This loop does two things:

  1. Find the value's frame, using the frame ID.
     This turns out to be a non-trivial operation!
        (a) we start at frame #0
        (b) for every frame:
            + if frame->id does not match:
                -> get the previous frame, which as you can see above
                   involves a lot of checking (main func, entry point,
                   null pc, etc)

  2. Call get_frame_register_value (frame, regnum)
     This, as far as I can tell from code inspection, should return
     pretty promptly a *lazy* register lval for the same register
     number, but with the next frame.

The while loop combined with the frame_find_by_id is O(n^2), because
they both walk the entire frame chain.

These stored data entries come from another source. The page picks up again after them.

@[simp] theorem closeStop_session (s : State) : (closeStop s).session = s.session := by simp [closeStop]
@[simp] theorem closeStop_seq (s : State) : (closeStop s).seq = s.seq := by simp [closeStop]
@[simp] theorem closeStop_port (s : State) : (closeStop s).port = s.port := by simp [closeStop]
@[simp] theorem closeStop_ring (s : State) : (closeStop s).ring = s.ring := by simp [closeStop]
@[simp] theorem closeStop_guidance (s : State) : (closeStop s).guidance = s.guidance := by simp [closeStop]
@[simp] theorem closeStop_tileMap (s : State) : (closeStop s).tileMap = s.tileMap := by simp [closeStop]
@[simp] theorem closeStop_results (s : State) : (closeStop s).results = s.results := by simp [closeStop]
@[simp] theorem closeStop_power (s : State) : (closeStop s).power = s.power := by simp [closeStop]
@[simp] theorem closeStop_pLink (s : State) : (closeStop s).pLink = s.pLink := by simp [closeStop]
@[simp] theorem closeStop_sLink (s : State) : (closeStop s).sLink = s.sLink := by simp [closeStop]
@[simp] theorem closeStop_lines (s : State) : (closeStop s).lines = s.lines := by simp [closeStop]
@[simp] theorem closeStop_dram (s : State) : (closeStop s).dram = s.dram := by simp [closeStop]
@[simp] theorem closeStop_free (s : State) : (closeStop s).free = s.free := by simp [closeStop]
@[simp] theorem closeStop_pending (s : State) : (closeStop s).pending = s.pending := by simp [closeStop]

@[simp] theorem takeStop_port (s : State) : (takeStop s).port = s.port := by simp only [takeStop]; split <;> simp
@[simp] theorem takeStop_guidance (s : State) : (takeStop s).guidance = s.guidance := by simp only [takeStop]; split <;> simp
@[simp] theorem takeStop_tileMap (s : State) : (takeStop s).tileMap = s.tileMap := by simp only [takeStop]; split <;> simp
@[simp] theorem takeStop_dram (s : State) : (takeStop s).dram = s.dram := by simp only [takeStop]; split <;> simp
@[simp] theorem takeStop_free (s : State) : (takeStop s).free = s.free := by simp only [takeStop]; split <;> simp
@[simp] theorem takeStop_pending (s : State) : (takeStop s).pending = s.pending := by simp only [takeStop]; split <;> simp

@[simp] theorem endJob_session (s : State) : (endJob s).session = s.session := by simp [endJob]
@[simp] theorem endJob_seq (s : State) : (endJob s).seq = s.seq := by simp [endJob]
@[simp] theorem endJob_port (s : State) : (endJob s).port = s.port := by simp [endJob]
@[simp] theorem endJob_ring (s : State) : (endJob s).ring = s.ring := by simp [endJob]
@[simp] theorem endJob_guidance (s : State) : (endJob s).guidance = s.guidance := by simp [endJob]
@[simp] theorem endJob_darks (s : State) : (endJob s).darks = s.darks := by simp [endJob]
@[simp] theorem endJob_tileMap (s : State) : (endJob s).tileMap = s.tileMap := by simp [endJob]
@[simp] theorem endJob_results (s : State) : (endJob s).results = s.results := by simp [endJob]
@[simp] theorem endJob_power (s : State) : (endJob s).power = s.power := by simp [endJob]
@[simp] theorem endJob_pLink (s : State) : (endJob s).pLink = s.pLink := by simp [endJob]
@[simp] theorem endJob_sLink (s : State) : (endJob s).sLink = s.sLink := by simp [endJob]
@[simp] theorem endJob_lines (s : State) : (endJob s).lines = s.lines := by simp [endJob]
@[simp] theorem endJob_dram (s : State) : (endJob s).dram = s.dram := by simp [endJob]
@[simp] theorem endJob_free (s : State) : (endJob s).free = s.free := by simp [endJob]
@[simp] theorem endJob_pending (s : State) : (endJob s).pending = s.pending := by simp [endJob]

@[simp] theorem sequencerHold_port (s : State) : (sequencerHold s).port = s.port := by simp only [sequencerHold]; split <;> simp
@[simp] theorem sequencerHold_guidance (s : State) : (sequencerHold s).guidance = s.guidance := by simp only [sequencerHold]; split <;> simp
@[simp] theorem sequencerHold_darks (s : State) : (sequencerHold s).darks = s.darks := by simp only [sequencerHold]; split <;> simp
@[simp] theorem sequencerHold_tileMap (s : State) : (sequencerHold s).tileMap = s.tileMap := by simp only [sequencerHold]; split <;> simp
@[simp] theorem sequencerHold_results (s : State) : (sequencerHold s).results = s.results := by simp only [sequencerHold]; split <;> simp
@[simp] theorem sequencerHold_dram (s : State) : (sequencerHold s).dram = s.dram := by simp only [sequencerHold]; split <;> simp
@[simp] theorem sequencerHold_free (s : State) : (sequencerHold s).free = s.free := by simp only [sequencerHold]; split <;> simp
@[simp] theorem sequencerHold_pending (s : State) : (sequencerHold s).pending = s.pending := by simp only [sequencerHold]; split <;> simp

@[simp] theorem portHold_guidance (s : State) : (portHold s).guidance = s.guidance := by simp only [portHold]; split <;> simp
@[simp] theorem portHold_darks (s : State) : (portHold s).darks = s.darks := by simp only [portHold]; split <;> simp
@[simp] theorem portHold_tileMap (s : State) : (portHold s).tileMap = s.tileMap := by simp only [portHold]; split <;> simp
@[simp] theorem portHold_results (s : State) : (portHold s).results = s.results := by simp only [portHold]; split <;> simp
@[simp] theorem portHold_dram (s : State) : (portHold s).dram = s.dram := by simp only [portHold]; split <;> simp
@[simp] theorem portHold_free (s : State) : (portHold s).free = s.free := by simp only [portHold]; split <;> simp
@[simp] theorem portHold_pending (s : State) : (portHold s).pending = s.pending := by simp only [portHold]; split <;> simp

@[simp] theorem sessionHold_seq (s : State) : (sessionHold s).seq = s.seq := by simp only [sessionHold]; split <;> simp
@[simp] theorem sessionHold_port (s : State) : (sessionHold s).port = s.port := by simp only [sessionHold]; split <;> simp
@[simp] theorem sessionHold_ring (s : State) : (sessionHold s).ring = s.ring := by simp only [sessionHold]; split <;> simp
@[simp] theorem sessionHold_guidance (s : State) : (sessionHold s).guidance = s.guidance := by simp only [sessionHold]; split <;> simp
@[simp] theorem sessionHold_darks (s : State) : (sessionHold s).darks = s.darks := by simp only [sessionHold]; split <;> simp
@[simp] theorem sessionHold_tileMap (s : State) : (sessionHold s).tileMap = s.tileMap := by simp only [sessionHold]; split <;> simp
@[simp] theorem sessionHold_engine (s : State) : (sessionHold s).engine = s.engine := by simp only [sessionHold]; split <;> simp
@[simp] theorem sessionHold_results (s : State) : (sessionHold s).results = s.results := by simp only [sessionHold]; split <;> simp
@[simp] theorem sessionHold_power (s : State) : (sessionHold s).power = s.power := by simp only [sessionHold]; split <;> simp
@[simp] theorem sessionHold_lines (s : State) : (sessionHold s).lines = s.lines := by simp only [sessionHold]; split <;> simp
@[simp] theorem sessionHold_dram (s : State) : (sessionHold s).dram = s.dram := by simp only [sessionHold]; split <;> simp
@[simp] theorem sessionHold_free (s : State) : (sessionHold s).free = s.free := by simp only [sessionHold]; split <;> simp
@[simp] theorem sessionHold_pending (s : State) : (sessionHold s).pending = s.pending := by simp only [sessionHold]; split <;> simp

@[simp] theorem engineHold_port (s : State) : (engineHold s).port = s.port := by simp only [engineHold]; (repeat' split) <;> simp
@[simp] theorem engineHold_guidance (s : State) : (engineHold s).guidance = s.guidance := by simp only [engineHold]; (repeat' split) <;> simp
@[simp] theorem engineHold_tileMap (s : State) : (engineHold s).tileMap = s.tileMap := by simp only [engineHold]; (repeat' split) <;> simp
@[simp] theorem engineHold_dram (s : State) : (engineHold s).dram = s.dram := by simp only [engineHold]; (repeat' split) <;> simp
@[simp] theorem engineHold_free (s : State) : (engineHold s).free = s.free := by simp only [engineHold]; (repeat' split) <;> simp
@[simp] theorem engineHold_pending (s : State) : (engineHold s).pending = s.pending := by simp only [engineHold]; (repeat' split) <;> simp

@[simp] theorem enterHold_guidance (s : State) : (enterHold s).guidance = s.guidance := by simp only [enterHold]; split <;> simp
@[simp] theorem enterHold_tileMap (s : State) : (enterHold s).tileMap = s.tileMap := by simp only [enterHold]; split <;> simp
@[simp] theorem enterHold_dram (s : State) : (enterHold s).dram = s.dram := by simp only [enterHold]; split <;> simp
@[simp] theorem enterHold_free (s : State) : (enterHold s).free = s.free := by simp only [enterHold]; split <;> simp
@[simp] theorem enterHold_pending (s : State) : (enterHold s).pending = s.pending := by simp only [enterHold]; split <;> simp

@[simp] theorem restartDebounce_session (s : State) : (restartDebounce s).session = s.session := by simp [restartDebounce]
@[simp] theorem restartDebounce_port (s : State) : (restartDebounce s).port = s.port := by simp [restartDebounce]
@[simp] theorem restartDebounce_ring (s : State) : (restartDebounce s).ring = s.ring := by simp [restartDebounce]
@[simp] theorem restartDebounce_guidance (s : State) : (restartDebounce s).guidance = s.guidance := by simp [restartDebounce]
@[simp] theorem restartDebounce_darks (s : State) : (restartDebounce s).darks = s.darks := by simp [restartDebounce]
@[simp] theorem restartDebounce_tileMap (s : State) : (restartDebounce s).tileMap = s.tileMap := by simp [restartDebounce]
@[simp] theorem restartDebounce_engine (s : State) : (restartDebounce s).engine = s.engine := by simp [restartDebounce]
@[simp] theorem restartDebounce_results (s : State) : (restartDebounce s).results = s.results := by simp [restartDebounce]
@[simp] theorem restartDebounce_power (s : State) : (restartDebounce s).power = s.power := by simp [restartDebounce]
@[simp] theorem restartDebounce_pLink (s : State) : (restartDebounce s).pLink = s.pLink := by simp [restartDebounce]
@[simp] theorem restartDebounce_sLink (s : State) : (restartDebounce s).sLink = s.sLink := by simp [restartDebounce]
@[simp] theorem restartDebounce_lines (s : State) : (restartDebounce s).lines = s.lines := by simp [restartDebounce]
@[simp] theorem restartDebounce_dram (s : State) : (restartDebounce s).dram = s.dram := by simp [restartDebounce]
@[simp] theorem restartDebounce_free (s : State) : (restartDebounce s).free = s.free := by simp [restartDebounce]
@[simp] theorem restartDebounce_pending (s : State) : (restartDebounce s).pending = s.pending := by simp [restartDebounce]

But what makes it really slow,
I think, is the fact that each call to get_prev_frame is really
expensive because of the various checks.

One improvement I'm looking at is the fact that get_prev_frame is
doing redundant checks when the previous frame has already been
computed. So I'm currently testing the idea of adding:

  if (this_frame->prev_p)
    return this_frame->prev;

(before doing the various checks and then calling get_prev_frame_1).
Does anyone see why this would be a problem? It does not change the
fact that the current algorithm is still O(n^2), but it does make
the frame_find_by_id loop a lot lighter. With the example above and
10_000 iterations, my debug traces showed a reduction from 40+ secs
down to about 13secs.

There might be some other micro optimizations that we could do,
I haven't looked further. But to break the quadratic behavior,
I suspect we need to avoid the call to frame_find_by_id, which means
that we would net to have prev_register routine return the frame in
addition to the value - I think that we would have to be very careful
with what we do with the frame.  Another option that might be more workable
is to have the prev_register routine always return a non-lazy value,
going down the call stack as far as necessary until finally getting
the actual register value.

Any other suggestions, perhaps?

Taking a step back, it does not feel like this is actually a super
common issue. For this to happen, we need a program such that we get
a really deep stack (with 1000 iterations, it takes 1.5 secs before
my change, about 0.5 sec after IIRC), and a register that does not
get saved throughout the entire stack. Since we still end up printing
the correct value at the end, is it worth enhancing the design to
handle this case?

-- 
Joel